'''
/-- CODE selects the literal 0x41; EOF where the store is full; a literal there. -/
theorem witness_DecSymbolSelected :
    (CodeWithin (inFlight 0x05000000#32 dec2) ((coded dec2).run dec2.build (codingSteps dec2 0x41)) ∧
      StoreRoom (inFlight 0x05000000#32 dec2)) ∧
    (MayRun (inFlight 0x05000000#32 fullAtEof) ∧ fullAtEof.st = .dec ∧ fullAtEof.raw = false ∧
      ¬ StoreRoom (inFlight 0x05000000#32 fullAtEof) ∧ SourceReadable (inFlight 0x05000000#32 fullAtEof) ∧
      CodeWithin (inFlight 0x05000000#32 fullAtEof)
        ((coded fullAtEof).run fullAtEof.build (codingSteps fullAtEof 256)) ∧
      ∃ t, exec .decSymbol (inFlight 0x05000000#32 fullAtEof) = .next t ∧ t.result = 256#32 ∧ t.st = .done) ∧
    (MayRun (inFlight 0x05000000#32 fullAtLiteral) ∧ SourceAnswers (inFlight 0x05000000#32 fullAtLiteral) ∧
      ∃ t, exec .decSymbol (inFlight 0x05000000#32 fullAtLiteral) = .next t ∧ errWord t.err = 0x00050104#32 ∧
        t.result = 0x41#32) := by
  refine ⟨⟨by unfold CodeWithin; decide +kernel, roomy (by decide +kernel)⟩, ⟨fullAtEof_run _, by decide +kernel,
    by decide +kernel, fun h => absurd (h 1 (by decide +kernel)) (by decide +kernel),
    ⟨by decide +kernel, by decide +kernel⟩, by unfold CodeWithin; decide +kernel, next_of _ (by decide +kernel)⟩,
    fullAtLiteral_run _, by unfold SourceAnswers; decide +kernel, next_of _ (by decide +kernel)⟩

/-- A literal, EOF, and a source that fails. -/
theorem witness_DecSymbol :
    (MayRun (inFlight 0x05000000#32 dec2) ∧ dec2.st = .dec ∧ dec2.raw = false ∧
      SourceReadable (inFlight 0x05000000#32 dec2) ∧ StoreRoom (inFlight 0x05000000#32 dec2) ∧
      ∃ t, exec .decSymbol (inFlight 0x05000000#32 dec2) = .next t ∧ t.result ≠ 256#32) ∧
    (MayRun (inFlight 0x05000000#32 decEmpty) ∧
      ∃ t, exec .decSymbol (inFlight 0x05000000#32 decEmpty) = .next t ∧ t.result = 256#32) ∧
    (MayRun (inFlight 0x05000000#32 decFails) ∧ SourceAnswers (inFlight 0x05000000#32 decFails) ∧
      ∃ t, exec .decSymbol (inFlight 0x05000000#32 decFails) = .next t ∧ t.err.code = .ioFailure) :=
  ⟨⟨dec2_run _, by decide +kernel, by decide +kernel, ⟨by decide +kernel, by decide +kernel⟩, roomy (by decide +kernel),
    next_of _ (by decide +kernel)⟩, ⟨decEmpty_run _, next_of _ (by decide +kernel)⟩, decFails_run _,
    by unfold SourceAnswers; decide +kernel, next_of _ (by decide +kernel)⟩

/-- A source that comes to no stop gives any number of bits. -/
theorem gives_of {s : State} (h : stopAnswer s.env.source = none) (n : Nat) : SourceGives n s := by
  intro a m
  have := m.2
  rw [h] at this
  cases this

/-- The path of 0x41 where the source fails, or falls silent, within its bits; and that of 0x42 where the source gives
them and the store is full. -/
theorem witness_DecSymbolStops :
    (DecodePath decFails 0x41 (descentOrders decFails) (codingSteps decFails 0x41) ∧
      CodeWithin decFails ((coded decFails).run decFails.build (codingSteps decFails 0x41)) ∧
      (unreadBits decFails).length < ((coded decFails).run decFails.build (codingSteps decFails 0x41)).steps ∧
      SourceStops .fail decFails ∧ SourceStops .silent (withSource [.silent] decFails)) ∧
    (DecodePath fullAtLiteral 0x42 (descentOrders fullAtLiteral) (codingSteps fullAtLiteral 0x42) ∧
      CodeWithin fullAtLiteral ((coded fullAtLiteral).run fullAtLiteral.build (codingSteps fullAtLiteral 0x42)) ∧
      SourceGives ((coded fullAtLiteral).run fullAtLiteral.build (codingSteps fullAtLiteral 0x42)).steps fullAtLiteral ∧
      ¬ StoreRoom fullAtLiteral) ∧
    (MayRun (inFlight 0x05000000#32 (withSource [.silent] decFails)) ∧
      ∃ t, exec .decSymbol (inFlight 0x05000000#32 (withSource [.silent] decFails)) = .next t ∧ t.busy = true) := by
  refine ⟨⟨?_, by unfold CodeWithin; decide +kernel, by decide +kernel, by unfold SourceStops; decide +kernel,
    by unfold SourceStops; decide +kernel⟩, ⟨?_, by unfold CodeWithin; decide +kernel, gives_of (by decide +kernel) _,
    fun h => absurd (h 1 (by decide +kernel)) (by decide +kernel)⟩,
    mayRun_of (withSource_inv decFails_inv _) (by decide +kernel) (by decide +kernel) _, next_of _ (by decide +kernel)⟩
  · generalize decFails = s; exact codingSteps_path s 0x41
  · generalize fullAtLiteral = s; exact codingSteps_path s 0x42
'''
_PROBLEM:_ Write down exactly the span of lines above from the one containing "decFails) = .next" to the one containing "next_of _ (by decide +kernel)⟩, ⟨decEmpty_run", both ends included.

_YOUR SOLUTION:_
      ∃ t, exec .decSymbol (inFlight 0x05000000#32 decFails) = .next t ∧ t.err.code = .ioFailure) :=
  ⟨⟨dec2_run _, by decide +kernel, by decide +kernel, ⟨by decide +kernel, by decide +kernel⟩, roomy (by decide +kernel),
    next_of _ (by decide +kernel)⟩, ⟨decEmpty_run _, next_of _ (by decide +kernel)⟩, decFails_run _,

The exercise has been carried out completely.